### WHAT YOU WILL DO
Check every line below for the word "there" and show those that hold it.

### DATA PROVIDED

-- ==== Sys2Proof/Laws/Ops.lean ====
section
/-! SUPPORT. What each shared operation can do, said once. -/

namespace Sys2Proof.Machine

@[simp] theorem Run.andThen_go (s : State) (f : State → Run) : (Run.go s).andThen f = f s := rfl
@[simp] theorem Run.andThen_trap (s : State) (f : State → Run) : (Run.trap s).andThen f = .trap s := rfl
@[simp] theorem Run.outcome_go (s : State) : (Run.go s).outcome = .next s := rfl
@[simp] theorem Run.outcome_trap (s : State) : (Run.trap s).outcome = .next s := rfl

/-- A Run always has a next state. -/
theorem Run.outcome_next (r : Run) : ∃ t, r.outcome = .next t := by cases r <;> exact ⟨_, rfl⟩

/-- A sequence goes on only if both parts do. -/
theorem Run.andThen_eq_go {r : Run} {f : State → Run} {t : State} :
    r.andThen f = .go t ↔ ∃ s, r = .go s ∧ f s = .go t := by cases r <;> simp [Run.andThen]

/-- A sequence ends in a trap in its first part or in its second. -/
theorem Run.andThen_eq_trap {r : Run} {f : State → Run} {t : State} :
    r.andThen f = .trap t ↔ r = .trap t ∨ ∃ s, r = .go s ∧ f s = .trap t := by cases r <;> simp [Run.andThen]

/-- Need goes on, with no effect, where the bytes are there. -/
@[simp] theorem need_fits {off n : Nat} {s : State} (h : off + n ≤ s.len) : need off n s = .go s := by
  simp [need, Nat.not_lt.mpr h]

/-- Need raises Truncated where they are not. -/
@[simp] theorem need_short {off n : Nat} {s : State} (h : s.len < off + n) :
    need off n s = .trap (raise (.truncated off n) s) := by simp [need, h]

@[simp] theorem raise_push (e : Fatal) (it : Item) (s : State) : raise e (push it s) = raise e s := rfl
@[simp] theorem bytesAt_push (it : Item) (s : State) (off n : Nat) : bytesAt (push it s) off n = bytesAt s off n := rfl
@[simp] theorem fieldItem_push (it : Item) (s : State) (f : FieldSpec) : fieldItem (push it s) f = fieldItem s f := rfl

/-- One field: it is appended where it fits, and is Truncated where it does not. -/
theorem emit_spec (f : FieldSpec) (s : State) :
    emit f s = if s.len < f.off + f.n then .trap (raise (.truncated f.off f.n) s) else .go (push (fieldItem s f) s) := by
  unfold emit need
  split <;> rfl

/-- Everything a layout can do: each of its fields is appended in order, or the first that does not fit is Truncated. -/
theorem emitAll_spec (fs : List FieldSpec) (s : State) :
    emitAll fs s =
      match fs.find? (fun f => decide (s.len < f.off + f.n)) with
      | some f => .trap (raise (.truncated f.off f.n) s)
      | none => .go { s with out := s.out ++ fs.map (fieldItem s) } := by
  induction fs generalizing s with
  | nil => simp [emitAll]
  | cons f fs ih =>
    by_cases h : s.len < f.off + f.n
    · simp [emitAll, emit_spec, h]
    · rw [List.find?_cons_of_neg (by simpa using h), emitAll, emit_spec, if_neg h, Run.andThen_go]
      refine (ih (push (fieldItem s f) s)).trans ?_
      change (match fs.find? (fun g => decide (s.len < g.off + g.n)) with
        | some g => Run.trap (raise (.truncated g.off g.n) s)
        | none => Run.go { s with out := (s.out ++ [fieldItem s f]) ++ fs.map (fieldItem s) }) = _
      simp only [List.append_assoc, List.singleton_append, List.map_cons]

/-- A layout that fits is appended whole. -/
theorem emitAll_fits {fs : List FieldSpec} {s : State} (h : ∀ f ∈ fs, f.off + f.n ≤ s.len) :
    emitAll fs s = .go { s with out := s.out ++ fs.map (fieldItem s) } := by
  have hn : fs.find? (fun f => decide (s.len < f.off + f.n)) = none := by
    simpa [List.find?_eq_none] using h
  rw [emitAll_spec, hn]

/-- A layout whose first part fits and whose next field does not is Truncated there. -/
theorem emitAll_short {fs gs : List FieldSpec} {g : FieldSpec} {s : State} (h : ∀ f ∈ fs, f.off + f.n ≤ s.len)
    (hg : s.len < g.off + g.n) : emitAll (fs ++ g :: gs) s = .trap (raise (.truncated g.off g.n) s) := by
  have hn : fs.find? (fun f => decide (s.len < f.off + f.n)) = none := by
    simpa [List.find?_eq_none] using h
  rw [emitAll_spec, List.find?_append, hn]
  simp [hg]

/-- What a layout that went on left: all fields fitted, and only OUT changed. -/
theorem emitAll_go {fs : List FieldSpec} {s t : State} (h : emitAll fs s = .go t) :
    (∀ f ∈ fs, f.off + f.n ≤ s.len) ∧ t = { s with out := s.out ++ fs.map (fieldItem s) } := by
  rw [emitAll_spec] at h
  split at h
  · cases h
  · next hn => exact ⟨by simpa [List.find?_eq_none] using hn, by cases h; rfl⟩

/-- What a layout that trapped left: a fatal error of the state it began in. -/
theorem emitAll_trap {fs : List FieldSpec} {s t : State} (h : emitAll fs s = .trap t) :
    ∃ f ∈ fs, s.len < f.off + f.n ∧ t = raise (.truncated f.off f.n) s := by
  rw [emitAll_spec] at h
  split at h
  · next f hf =>
    exact ⟨f, List.mem_of_find?_eq_some hf, by simpa using List.find?_some hf, by cases h; rfl⟩
  · cases h

/-- A pad region: one field, and CUR behind it (rule R118). -/
theorem padRegion_spec (off nominal : Nat) (s : State) :
    padRegion off nominal s =
      if s.len < off + padLength s nominal then .trap (raise (.truncated off (padLength s nominal)) s)
      else .go { s with
        cur := off + padLength s nominal
        out := s.out ++ [fieldItem s ⟨off, padLength s nominal, .pad, .bytes⟩] } := by
  unfold padRegion
  rw [emit_spec]
  dsimp only
  split <;> rfl

/-- The trap takes RESULT, OUT, CUR and the phase, and nothing else (rules R334 and R335). -/
theorem raise_spec (e : Fatal) (s : State) :
    raise e s = { s with result := some (.fatal e), out := [], cur := 0, phase := .idle } := rfl

/-- The sync search: what it answers, said for every position it passed. -/
theorem syncScan_ok {marker : List Byte} {s : State} {o fuel k j : Nat} (h : syncScan marker s o fuel k = .ok j) :
    k ≤ j ∧ o + j + 3 ≤ s.len ∧ bytesAt s (o + j) 3 = marker ∧
      ∀ i, k ≤ i → i < j → bytesAt s (o + i) 3 ≠ marker := by
  induction fuel generalizing k with
  | zero => cases h
  | succ fuel ih =>
    unfold syncScan at h
    split at h
    · cases h
    · next hfit =>
      split at h
      · next hm => cases h; exact ⟨Nat.le_refl _, by omega, hm, fun i hi hlt => absurd hlt (by omega)⟩
      · next hm =>
        obtain ⟨h1, h2, h3, h4⟩ := ih h
        refine ⟨by omega, h2, h3, fun i hi hlt => ?_⟩
        rcases Nat.eq_or_lt_of_le hi with rfl | hgt
        · exact hm
        · exact h4 i hgt hlt

end Sys2Proof.Machine
end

### SOLVED PROBLEM
/-- Need goes on, with no effect, where the bytes are there. -/
/-- A layout whose first part fits and whose next field does not is Truncated there. -/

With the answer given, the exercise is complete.